ASSIGNMENT: Work through the listing below, copying each line that carries the word "hits".

TASK INPUT:

/-- A demand (R144): row, band, requester (0 lookahead, 1 Helictite), arrival order, lane, and whether its segment was begun at
the entry point for it (step 3 of R146). -/
structure Demand where
  key  : RowKey
  band : Nat
  req  : Nat
  arr  : Nat
  lane : Option Nat
  re   : Bool
  deriving DecidableEq, Repr

/-- The scene queue and Flowstone. -/
structure Flow where
  frames   : List Frame
  mark     : Option Nat      -- newest sequence accepted since the queue was emptied (R105)
  paths    : List RxPath     -- HOST, FABRIC
  missed   : List Int        -- launch times of refused or discarded frames whose due tick is to come (R32)
  ctxs     : List Ctx
  demands  : List Demand
  nextArr  : Nat
  bg       : List (Nat × Nat × Nat × Nat) -- background work: frame, slab, tile, segment (R160)
  bgGrant  : Bool
  deriving DecidableEq, Repr

/-! ## Helictite and Grotto (spec/06_ray_model_and_optics.md, spec/07_helictite_synthesis.md) -/

/-- A row resident in Grotto (R217): slot, 64 texel words, and its place in the order of release, none while it is held. -/
structure GRow where
  key   : RowKey
  slot  : Nat
  words : List Nat
  rel   : Option Nat
  deriving DecidableEq, Repr

/-- A slab set up in the panel frame (R192), every number in its format of R190. -/
structure Setup where
  slab : Nat
  src  : Nat
  fmt  : Nat
  w    : Nat
  h    : Nat
  ox   : Int
  oy   : Int
  oz   : Int
  nx   : Int
  ny   : Int
  nz   : Int
  ux   : Int
  uy   : Int
  uz   : Int
  vx   : Int
  vy   : Int
  vz   : Int
  step : Int
  deriving DecidableEq, Repr

/-- A bundle held by an engine (R213). `st`: 1 TRACING, 2 WAIT_ROW, 3 DONE. `rays`: ACC_C, ACC_A, SUBST of each ray once DONE. -/
structure Bundle where
  eng   : Nat
  line  : Nat
  n     : Nat
  st    : Nat
  rays  : List (Nat × Nat × Bool)
  again : Bool   -- computed again for an engine that failed (R234)
  lvl   : Nat    -- the highest governor level it has been under (R231)
  deriving DecidableEq, Repr

/-- An engine's place in scan order and its governor level (R212, R231). -/
structure Eng where
  line  : Nat
  n     : Nat
  level : Nat
  deriving DecidableEq, Repr

/-- Where the governor cut a ray short (R231): hits that took refinement steps, and hits taken in all. -/
structure Cut where
  steps : Nat
  hits  : Nat
  deriving DecidableEq, Repr

/-- Helictite, Grotto and the lookahead. -/
structure Hel where
  rows    : List GRow
  relNo   : Nat
  bundles : List Bundle
  engs    : List Eng           -- by engine identifier
  setups  : List Setup
  mi      : Int × Int × Int × Int -- inverse basis of the set in force (R190)
  everSet : Bool               -- a valid set has been in force (R202)
  keep    : Option Bool        -- outcome of the deadline's check of a pending set: applied or held (R201)
  held    : Bool
  maps    : List Nat           -- states of the pending or in-force LCT, RSA, RSB (R208)
  mapOk   : List Bool          -- maps in force whose dimensions match (R199)
  band    : Nat                -- the band under trace: those below are DONE in every engine, those to band + 1 are demanded (R219)
  spent   : SMap Nat           -- samples issued by band of the frame (R232)
  failBand : Option Nat        -- first band whose re-check failed (R230)
  accrued : Nat                -- slots of the frame counted ACCRUED (R237)
  layout  : Nat × Nat          -- Gallery MiB and active banks the partitions are laid out for (R218)
  black   : Bool               -- R45, R47, R135: the ray field is black
  deriving DecidableEq, Repr

/-! ## Gallery (spec/08_gallery_composition.md) -/

/-- A snapshot of the Gallery shadow set (R257): token, shadowed fields by register key, layer_read_limit, node counts written of the
uniformity and aging maps (0: none), images of DEPTH layers loaded so far by layer, and the layers still loading (R260). -/
structure GSnap where
  tok   : Nat
  regs  : SMap Nat
  limit : Nat
  cnt   : List Nat
  depth : List (Nat × List Byte)
  load  : List Nat
  deriving DecidableEq, Repr

/-- A snapshot of the protected set (R274), with the image copied into Gallery's own store. -/
structure PlSnap where
  tok   : Nat
  regs  : SMap Nat
  image : List Byte
  deriving DecidableEq, Repr

/-- A view tap capture in progress (R286, R287): ring buffer, tick, scene sequence, the pixel words captured so far by
4 * pixel + channel, and the end of its frame: 0 not yet, 1 after its last line, 2 aborted. -/
structure Capture where
  buf   : Nat
  tick  : Nat
  seq   : Nat
  pix   : SMap Nat
  fin   : Nat
  deriving DecidableEq, Repr

/-- One subpixel through the pipeline: composed working value, 12-bit code after gain, 10-bit code. -/
structure SubOut where
  w     : Nat
  pre   : Nat
  post  : Nat
  deriving DecidableEq, Repr

/-- Gallery. -/
structure Gal where
  force   : GSnap
  pend    : Option GSnap
  defer   : Option GSnap
  cnt     : List Nat               -- shadow node counts of the two maps
  gain    : SMap Nat               -- gains in force by (map * 8160 + node) * 3 + channel, 0x4000 where unlisted (R281)
  settled : Bool
  plForce : PlSnap
  plPend  : Option PlSnap
  plDefer : Option PlSnap
  line    : SMap (List SubOut)     -- spans of the active line composed so far, by span of the line
  late    : List Nat               -- SCREEN layers that are late on that line (R270)
  sums    : SMap Nat               -- running zone sums by node * 3 + channel (R283)
  sigs    : List Nat               -- running signatures of the eight regions (R284)
  tap     : Option Capture
  tapBuf  : Nat                    -- ring buffer of the next capture
  deriving DecidableEq, Repr

/-! ## Lantern (spec/20_lantern_and_label.md) -/

/-- A label waveform requested or under way (R679): kind as run (0 PARTIAL, 1 FULL, 2 CLEAR_REDRAW, 3 the clear half alone), latched
band, old and new image, the table it is driven by, the half of CLEAR_REDRAW, the next frame's phase and frame, whether it is the
recovery of R681, whether its DIRTY record is committed, whether a slip was found, and the seconds count at its start. -/
structure LRun where
  kind  : Nat
  band  : Nat
  old   : List Byte
  new   : List Byte
  tab   : List Byte
  half  : Nat
  phase : Nat
  frame : Nat
  again : Bool
  ok    : Bool
  slip  : Bool
  start : Nat
  deriving DecidableEq, Repr

/-- What Lantern holds beside its registers (R665): the label images, whether they are valid, the update under way, the
newest LABEL record replayed, the two power outputs' sequence (0 on, 1 OFF_DELAY, 2 off, 3 waking, 4 waiting for a retry) and the glow
buffer, with the glow copy of Grotto that waits for a tick. -/
structure Lant where
  target   : List Byte
  current  : List Byte
  targetOk : Bool                 -- the target was written for the geometry in force, with the power kept since
  currentOk : Bool
  run      : Option LRun
  leave    : Bool                 -- abandoned at the next frame boundary (R682)
  stop     : Bool                 -- force-stopped at the next frame boundary (R683)
  count    : Nat                  -- updates begun
  record   : Option (List Byte)   -- the LABEL record found at the last replay
  recover  : Bool                 -- R681 is to be carried out in M4 or M5
  power    : Nat
  rtcHi    : Nat                  -- value last written to RTC_SEC_HI (R693)
  sub      : Nat                  -- time within the second of the real-time count, 2^-16 ns
  glow     : SMap (BitVec 8)
  copy     : Option (SMap (BitVec 8))
  load     : Bool                 -- a glow image is to be read from DRAM (R687)
  bad      : List Nat             -- 64-bit words of the glow buffer found bad (R686)
  quar     : Option Nat           -- quarantine flag: INTEG_CAUSE of a trip that left M11 (R46)
  deriving DecidableEq, Repr

/-! ## Host interface, DMA and side engines (spec/14_host_interface_and_dma.md, spec/15_blit_crc_deflate.md) -/

/-- The scene submission ring (R489-R494): fetched descriptors not yet completed in ring order, whether the first one's bytes have begun
to be read, completion entries (with their descriptor's IRQ bit) that wait for room, the phase bit of
the present pass through the completion ring, the BAR4 size in force (R485), and whether PERST# is high. -/
structure HostIf where
  frags : List (List Byte)
  begun : Bool
  wait  : List (List Byte × Bool)
  phase : Bool
  bar4  : Nat
  perst : Bool
  deriving DecidableEq, Repr

/-- A DMA channel's own state (R496-R504): whether a run is active, its descriptor at CUR once fetched, whether its last descriptor has
completed, descriptors reached, and whether one access has timed out. -/
structure DmaChan where
  active : Bool
  desc   : Option (List Byte)
  last   : Bool
  walked : Nat
  tmo    : Bool
  deriving DecidableEq, Repr

/-- An accepted job (R515): its number, the principal that submitted it, and the staging registers as they stood. -/
structure Job where
  num : Nat
  who : Principal
  img : List Byte
  deriving DecidableEq, Repr

/-- The blit or the DEFLATE engine: jobs in order of acceptance, whether the first is running or waits for its grant, whether
its work has begun, and whether one of its accesses has timed out. -/
structure Side where
  jobs : List Job
  busy : Bool
  begun : Bool
  tmo  : Bool
  deriving DecidableEq, Repr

OUTPUT BELOW:
/-- Where the governor cut a ray short (R231): hits that took refinement steps, and hits taken in all. -/
  hits  : Nat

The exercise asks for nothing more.